Weird terms like “yield spreads,” “troika,” and “Merkel” have been popping up in the news, often surrounded by acronyms like IMF, ESM, EFSF, and FROB. Our politicians aren't talking about it much, but you can bet your retirement they will once Wall Street underwriters start freaking out about it. Today, the Prospect fills you in on one of the most important acronym in the euro crisis: the ECB, or the European Central Bank.
The European whatsit?
In a nutshell, the ECB is the central bank of the Eurozone—the countries of the European Union that use the euro. Though it only technically became a crucial apparatus of the European Union in 2009, it has a large role in the history of European integration. For now, we'll just leave it at this: The ECB controls the monetary policy of Eurozone countries. It's also one of the newer venues in which France and Germany play chicken over who's the boss of Europe. More on that later.
Monetary policy? So it’s like the Fed?
Sort of. There are definite parallels between the ECB and the Fed: They both try to keep inflation low, they're both governed by politically independent—except not really—councils of governors, and since the ECB sucked the sovereignty-marrow out of the bones of Europe's national banks, those banks function similarly to the 12 regional branches of the Fed.
There are some big differences, though. First, the ECB is a transnational central bank. The Fed only has to keep tabs on one national economy. The ECB, on the other hand, needs to juggle 17 economies.
Second, their missions are different. Since 1913, the Fed has been legally bound to keep inflation and unemployment low; the ECB's only mission is to keep inflation low.
Third, though its mandate is narrower, the ECB has a broader set of responsibilities. Whereas the Fed has to interact with the Treasury—a non-independent department of the executive branch—when it comes to minting currency and buying and selling bonds, the ECB can do all of that in-house.
Depending on how negotiations go among European leaders, the ECB might even start regulating and insuring Europe’s banks, evolving into the European equivalent of the Fed, the FDIC, and the Office of the Comptroller of the Currency all rolled into one.
Who's actually in charge of the ECB?
Like the Fed, the ECB has an independent board of governors. Unlike the Fed, though, politics of nationality matter: By unwritten agreement, Europe's four largest economies more or less control the ECB. They engage in horse-trading for things ranging from the composition of the governing board to debt-payback priorities. Most recently, when the current president of the ECB was named in 2011, France blocked his ascent, insisting that another Italian resign so a French governor could be appointed.
The man the French had blocked, Mario Draghi—sometimes called "Super Mario"—is known for his monetary hawkishness. He was nominated to lead the ECB in early 2011 as Jean-Claude Trichet, whom Germany didn't like very much, was wrapping up his eight-year term. When Germany's top candidate announced that he was calling it quits, Draghi—whom the German tabloid Bild referred to as the “most German” candidate still in the running—was named president.
So what’s the ECB been doing to stanch the tide of bad financial news in Europe?
Depending on whom you ask, not nearly enough—or way too much.
People in the former camp have a lot to lose. These include the Greeks, the Spaniards, the Portuguese, the Italians, the French, and to a lesser extent, the Americans.

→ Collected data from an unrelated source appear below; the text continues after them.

/-- What every step keeps, every run keeps. -/
theorem run_keeps {P : State → Prop} (hstep : ∀ s t, P s → step s = .next t → P t) {n : Nat} {s t : State}
    (hs : P s) (h : Host.Core.run Sys2Proof.core n s = .next t) : P t := by
  induction n generalizing s with
  | zero =>
    cases h
    exact hs
  | succ n ih =>
    obtain ⟨u, hu, hrun⟩ := run_succ_next_iff.mp h
    exact ih (hstep s u hs hu) hrun

/-! ### At arming -/

/-- Each value of the open parameter `CMD_RESET` is a command. -/
theorem armed_commandValid (p : ResetParams) : (State.armed p).CommandValid := by
  rw [State.CommandValid, State.armed]
  cases p.cmdReset with
  | stop => exact .inl rfl
  | hardStop => exact .inr (.inl rfl)
  | start => exact .inr (.inr rfl)

/-- At arming no interrupt is pending. -/
theorem armed_pendingUnarmed (p : ResetParams) : (State.armed p).PendingUnarmed := by
  intro hpending
  cases hpending

theorem armed_inv (p : ResetParams) : (State.armed p).Inv :=
  ⟨armed_commandValid p, armed_pendingUnarmed p⟩

/-! ### The obligations -/

/-- Settles O37. -/
theorem everyStepKeepsTheInvariant : Obligations.EveryStepKeepsTheInvariant :=
  fun _ _ hs h => step_keeps_inv hs h

/-- Settles O38: the model's reset is one of the arming states. -/
theorem invariantHoldsAtArming : Obligations.InvariantHoldsAtArming :=
  ⟨armed_inv, armed_inv ResetParams.simulator⟩

/-- Settles O39: having the mode bits of the first state is kept along the run. -/
theorem everyStepKeepsTheModeBits : Obligations.EveryStepKeepsTheModeBits := by
  intro n s t h
  exact run_keeps (P := fun u => modeBits u.siocnt = modeBits s.siocnt)
    (fun _ _ hu hstep => (step_keeps_modeBits hstep).trans hu) rfl h

/-- Settles O23. -/
theorem protocolStateAdvancesHoldsOrResets : Obligations.ProtocolStateAdvancesHoldsOrResets :=
  ⟨fun _ => rfl, fun _ _ h => step_pstate h⟩

end Sys2Proof.Machine
end

section
/-! Who reads `CMD`: the poll word in `SendData` is answered with its content, and every other interrupt
operation does the same whatever it holds. -/

namespace Sys2Proof.Machine

/-- The poll word in `SendData` is answered with the content of `CMD`, whatever 32 bits it holds. -/
theorem step_poll {s : State} (h : s.Waiting .sendData poll) :
    step s = .next (s.replied .sendData s.cmd) := by
  have hdecode : decodeIrq .sendData poll = .sdPoll := by decide
  obtain ⟨hpending, hpstate, hword⟩ := h
  calc step s
      = exec .sdPoll s := by rw [step_pending hpending, hpstate, hword, hdecode]
    _ = .next (reply s.cmd (writePending false s)) :=
        (exec_sdPoll s).trans (interruptStep_of_waiting ⟨hpending, hpstate, hword⟩ rfl)
    _ = .next (s.replied .sendData s.cmd) := by rw [reply_of_held, hpstate]

/-- Settles O28. -/
theorem commandStaysOneOfThree : Obligations.CommandStaysOneOfThree :=
  ⟨armed_commandValid, fun _ _ hs h => step_keeps_commandValid hs h,
    fun s h => ⟨s.replied .sendData s.cmd, step_poll h, rfl, rfl⟩⟩

/-- An interrupt operation whose effect commutes with replacing `CMD` does the same whatever `CMD` holds:
whether it is selected does not depend on it. -/
theorem interruptStep_withCmd {p : PState} {v : Word} {g : Word → Bool} {body : Word → State → State}
    {s t : State} {c : Word} (hbody : ∀ u : State, body v { u with cmd := c } = { body v u with cmd := c })
    (h : interruptStep p v g body s = .next t) :
    interruptStep p v g body { s with cmd := c } = .next { t with cmd := c } := by
  obtain ⟨hw, hg, rfl⟩ := interruptStep_next_iff.mp h
  exact interruptStep_next_iff.mpr ⟨hw, hg, (hbody (writePending false s)).symm⟩

/-- An operation that completes under a pending interrupt, where no poll waits, does the same whatever
`CMD` holds: it is one of the nineteen interrupt operations other than `SD_POLL`. -/
theorem exec_withCmd {i : Instr} {s t : State} (c : Word) (hpending : s.irqPending = true)
    (hpoll : ¬ s.Waiting .sendData poll) (h : exec i s = .next t) :
    exec i { s with cmd := c } = .next { t with cmd := c } := by
  cases i with
  | hs0Ack | hs1Ack | hs2Ack | hs3Ack =>
    simp only [exec_hs0Ack, exec_hs1Ack, exec_hs2Ack, exec_hs3Ack] at h ⊢
    exact interruptStep_withCmd (fun _ => rfl) h
  | hs0Nak | hs1Nak | hs2Nak | hs3Nak =>
    simp only [exec_hs0Nak, exec_hs1Nak, exec_hs2Nak, exec_hs3Nak] at h ⊢
    exact interruptStep_withCmd (fun _ => rfl) h
  | hs0Rst | hs1Rst | hs2Rst | hs3Rst =>
    simp only [exec_hs0Rst, exec_hs1Rst, exec_hs2Rst, exec_hs3Rst] at h ⊢
    exact interruptStep_withCmd (fun _ => rfl) h
  | mg1Ok | mg2Ok | mg3Ok =>
    simp only [exec_mg1Ok, exec_mg2Ok, exec_mg3Ok] at h ⊢
    exact interruptStep_withCmd (fun _ => rfl) h
  | mg1Rst | mg2Rst | mg3Rst | sdRst =>
    simp only [exec_mg1Rst, exec_mg2Rst, exec_mg3Rst, exec_sdRst] at h ⊢
    exact interruptStep_withCmd (fun _ => rfl) h
  | sdPoll =>
    rw [exec_sdPoll] at h
    exact absurd (interruptStep_next_iff.mp h).1 hpoll
  | setStart | setStop | setHardStop | update =>
    obtain ⟨hidle, -⟩ := hostStep_next_iff.mp h
    simp [hidle] at hpending
  | xfer w =>
    obtain ⟨hidle, -⟩ := exec_xfer_iff.mp h
    simp [hidle] at hpending

/-- Settles O30: replacing `CMD` changes neither which operation is decoded nor what it does. -/
theorem onlyPollReadsTheCommand : Obligations.OnlyPollReadsTheCommand := by
  intro s t c hpending hpoll h
  rw [step_pending hpending] at h
  exact (step_pending (s := { s with cmd := c }) hpending).trans (exec_withCmd c hpending hpoll h)

end Sys2Proof.Machine
end

section
/-! The 3-bit code of `PSTATE`. -/

namespace Sys2Proof

theorem pstateOfCode_pstateCode (p : PState) : pstateOfCode (pstateCode p) = p := by
  cases p <;> rfl

theorem pstateCode_pstateOfCode (c : BitVec 3) : pstateCode (pstateOfCode c) = c := by
  revert c
  decide

/-- The advancing successor is one code on. -/
theorem pstateCode_successor {p q : PState} (h : successor p = some q) :
    pstateCode q = pstateCode p + 1 := by
  cases p <;> cases h <;> rfl

/-- Settles O25. -/
theorem protocolStateCodeIsExact : Obligations.ProtocolStateCodeIsExact :=
  ⟨pstateOfCode_pstateCode, pstateCode_pstateOfCode, fun _ _ => pstateCode_successor,
    rfl, rfl, rfl, rfl, rfl, rfl, rfl, rfl⟩

end Sys2Proof
end

section
/-! The requests of the main loop that are none of its operations: a bare access is refused as
`accessRefusal` says, a word that encodes no operation as a breach of the discipline. -/

namespace Sys2Proof.Machine

section
variable {s : State} {rest : List Input}

/-- A bare access is refused, by the name that `accessRefusal` gives it. -/
theorem step_hostAccess {a : RegAccess} (hidle : s.irqPending = false)
    (hi : s.inputs = .hostAccess a :: rest) :
    step s = .refused (accessRefusal Config.serialAddrs a) := by
  rw [step, fetch_request hidle hi]
  rfl

/-- A request word that decodes to no operation is refused as a breach of the discipline. -/
theorem step_host_rejected {w : Word} {e : DecodeReject} (hidle : s.irqPending = false)
    (hi : s.inputs = .host w :: rest) (hd : decodeHost w = .error e) :
    step s = .refused .hostDiscipline := by
  rw [step, fetch_request hidle hi]
  simp only [fetchInput, decode, hd, rejectRefusal]

end

/-- The words of R84 are the only ones that decode to a `HOST` operation. -/
theorem decodeHost_other {w : Word} (h1 : w ≠ 0x40000026#32) (h2 : w ≠ 0x40000004#32)
    (h3 : w ≠ 0x40000015#32) (h4 : w ≠ 0x00000080#32) :
    decodeHost w = .error (.notAHostOperation w) := by
  rw [decodeHost, if_neg h1, if_neg h2, if_neg h3, if_neg h4]

section
variable {m : SerialAddrs} {a : RegAccess} {addr n : Nat}

/-- An access to `PSTATE` or `CMD`, which have no address, is a breach of the discipline. -/
theorem accessRefusal_cell (h : a.place = .pstate ∨ a.place = .cmd) :
    accessRefusal m a = .hostDiscipline := by
  rcases h with h | h
  · rw [accessRefusal, h]
  · rw [accessRefusal, h]

/-- An access that reaches a whole register is a breach of the discipline. -/
theorem accessRefusal_of_reaches {r : Register} (h : a.place = .bus addr n)
    (hr : busRegister m addr n = .ok r) : accessRefusal m a = .hostDiscipline := by
  simp only [accessRefusal, h, hr]

/-- An access that reaches no register is refused as the interface refuses it. -/
theorem accessRefusal_of_error {e : Refusal} (h : a.place = .bus addr n)
    (he : busRegister m addr n = .error e) : accessRefusal m a = e := by
  simp only [accessRefusal, h, he]

/-- Off both addresses an access is refused by whether it touches a byte of either register. -/
theorem accessRefusal_other (h : a.place = .bus addr n) (h1 : addr ≠ m.siodata) (h2 : addr ≠ m.siocnt) :
    accessRefusal m a =
      if 0 < n ∧ (addr < m.siodata + 4 ∧ m.siodata < addr + n ∨ addr < m.siocnt + 2 ∧ m.siocnt < addr + n)
      then .partialAccess else .outsideBlock := by
  have hbus := busRegister_other (n := n) h1 h2
  simp only [Bool.or_eq_true, touches_iff, ← and_or_left] at hbus
  split_ifs with htouch
  · exact accessRefusal_of_error h (by rw [hbus, if_pos htouch])
  · exact accessRefusal_of_error h (by rw [hbus, if_neg htouch])

end

/-- Settles O36: the refusal of an access is decided by what it reaches on the interface. -/
theorem otherHostRequestsAreRefused : Obligations.OtherHostRequestsAreRefused := by
  intro s rest hidle
  refine ⟨fun a hi => ?access, fun w hi h1 h2 h3 h4 => ?word⟩
  case word => exact step_host_rejected hidle hi (decodeHost_other h1 h2 h3 h4)
  case access =>
    rw [step_hostAccess hidle hi]
    refine ⟨?cells, ?whole, ?siodata, ?siocnt, ?other⟩
    case cells =>
      intro h
      rw [accessRefusal_cell h]
    case whole =>
      rintro (h | h)
      · rw [accessRefusal_of_reaches h (busRegister_siodata _ 4)]
      · rw [accessRefusal_of_reaches h (busRegister_siocnt _ 2)]
    case siodata =>
      intro n hn h
      rw [accessRefusal_of_error h (busRegister_siodata_partial _ hn)]
    case siocnt =>
      intro n hn h
      rw [accessRefusal_of_error h (busRegister_siocnt_partial _ hn)]
    case other =>
      intro addr n h1 h2 h
      rw [accessRefusal_other h h1 h2]
      split_ifs
      · rfl
      · rfl

end Sys2Proof.Machine
end

section
/-! A split `UPDATE` (O45): a pending interrupt is always taken, because the decoder selects an operation
whose own condition holds; and taking it clears no bit of `SIOCNT` that an `UPDATE` would not set again. -/

namespace Sys2Proof.Machine

/-! ### The selected operation is enabled -/

/-- The operation selected in a state for a word is encoded as that word in that state (R77). -/
theorem encode_decodeIrq (p : PState) (w : Word) : encode (decodeIrq p w) = (.irq p, w) := by
  have hjoin : ∀ k : Half, low16 w = k → joinHalves (high16 w) k = w := by
    rintro _ rfl
    exact joinHalves_high16_low16 w
  cases p with
  | hs0 | hs1 | hs2 | hs3 =>
    simp only [decodeIrq, rowSelects_all, rowSelects_key0, rowSelects_key1, rowSelects_key2,
      rowSelects_key3, beq_iff_eq]
    split_ifs with hfull hkey
    · rw [hfull]
      rfl
    · exact congrArg (Prod.mk _) (hjoin _ hkey)
    · exact congrArg (Prod.mk _) (hjoin _ rfl)
  | mg1 | mg2 | mg3 | sendData =>
    simp only [decodeIrq, rowSelects_all, beq_iff_eq]
    split_ifs with hword
    · rw [hword]
      rfl
    · rfl

/-- The operation selected for a word meets its row's condition: the rows before it did not take the
word (R77, R78). -/
theorem wellFormed_decodeIrq (p : PState) (w : Word) : (decodeIrq p w).wellFormed = true := by
  cases p with
  | hs0 | hs1 | hs2 | hs3 =>
    simp only [decodeIrq, rowSelects_all, rowSelects_key0, rowSelects_key1, rowSelects_key2,
      rowSelects_key3, beq_iff_eq, word_eq_iff w]
    split_ifs with hfull hkey
    · rfl
    · exact bne_iff_ne.mpr fun hchk => hfull ⟨hchk, hkey⟩
    · exact bne_iff_ne.mpr hkey
  | mg1 | mg2 | mg3 | sendData =>
    simp only [decodeIrq, rowSelects_all, beq_iff_eq]
    split_ifs with hword
    · rfl
    · exact bne_iff_ne.mpr hword

/-- On a word with the key in its low half, the key-only match tests the check field. -/
theorem keyOnlyMatch_joinHalves_key (k : Fin 4) (chk : Half) :
    keyOnlyMatch k (joinHalves chk (key k)) = (chk != not16 (key k)) := by
  rw [keyOnlyMatch, low16_joinHalves, high16_joinHalves, beq_self_eq_true, Bool.true_and]

/-- The key mismatch tests the key field. -/
theorem keyMismatch_joinHalves (k : Fin 4) (chk keyf : Half) :
    keyMismatch k (joinHalves chk keyf) = (keyf != key k) := by
  rw [keyMismatch, low16_joinHalves]

/-- A well-formed interrupt operation completes where its own word waits in its own state. -/
theorem exec_of_waiting {i : Instr} {p : PState} {w : Word} {s : State} (hi : encode i = (.irq p, w))
    (hwf : i.wellFormed = true) (hs : s.Waiting p w) : ∃ t, exec i s = .next t := by
  cases i with
  | hs0Ack | hs1Ack | hs2Ack | hs3Ack =>
    cases hi
    simp only [exec_hs0Ack, exec_hs1Ack, exec_hs2Ack, exec_hs3Ack]
    exact ⟨_, interruptStep_of_waiting hs (by decide)⟩
  | mg1Ok | mg2Ok | mg3Ok | sdPoll =>
    cases hi
    simp only [exec_mg1Ok, exec_mg2Ok, exec_mg3Ok, exec_sdPoll]
    exact ⟨_, interruptStep_of_waiting hs rfl⟩
  | hs0Nak chk | hs1Nak chk | hs2Nak chk | hs3Nak chk =>
    cases hi
    simp only [exec_hs0Nak, exec_hs1Nak, exec_hs2Nak, exec_hs3Nak]
    exact ⟨_, interruptStep_of_waiting hs ((keyOnlyMatch_joinHalves_key _ chk).trans hwf)⟩
  | hs0Rst chk keyf | hs1Rst chk keyf | hs2Rst chk keyf | hs3Rst chk keyf =>
    cases hi
    simp only [exec_hs0Rst, exec_hs1Rst, exec_hs2Rst, exec_hs3Rst]
    exact ⟨_, interruptStep_of_waiting hs ((keyMismatch_joinHalves _ chk keyf).trans hwf)⟩
  | mg1Rst lit | mg2Rst lit | mg3Rst lit | sdRst lit =>
    cases hi
    simp only [exec_mg1Rst, exec_mg2Rst, exec_mg3Rst, exec_sdRst]
    exact ⟨_, interruptStep_of_waiting hs hwf⟩
  | setStart | setStop | setHardStop | update | xfer w => cases hi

They'd like to see the ECB cut interest rates again and maybe consider letting inflation go above 3 percent, especially because it's been dropping for the past few months. In general, they'd prefer more liquidity.
In the latter camp we have the Germans, who also have a lot to lose. They've been somewhat allergic to inflation ever since it hit about three million percent in the 1920s, so of course they get antsy whenever it's above 2 percent. They also get suspicious whenever the ECB buys bonds from the Eurozone's struggling governments, as they did until 2011, even though the ECB took steps to ensure that inflation didn't follow those bond purchases.
The people who want the ECB to step up its game aren't completely averse to economic reforms, and Germany has stuck out its neck a lot—like, several-hundred-billion-euros a lot—to save the Eurozone's southern periphery. But when it comes to the ECB, they just can't see eye-to-eye. The result is paralysis. As The New York Times wrote last November, “The European Central Bank seems like a fire department that is letting the house burn down to teach the children not to play with matches.” Not much has changed since then.
What a mess. So what's next?
In a promising development, the ECB announced on Thursday that it would reduce two key interest rates to unprecedented lows to induce borrowing, even though inflation is above 2 percent. Last week, European leaders said they intend to create a banking union, with the ECB overseeing the entire continent’s banks. But that union won’t be forming anytime soon, and it wouldn’t be worth much without a Europe-wide deposit insurance fund (like the FDIC)—a development that the Germans have made clear is not politically possible.
The current trajectory of the Eurozone does not inspire confidence, especially given the crisis brewing in Spain, Europe’s fourth-largest economy. Some have even called on Ben Bernanke to bail out Spain to prevent a global economic collapse. But ultimately, it's not clear how long this crisis will last, how it will end, or what Europe will look like when things get “better.”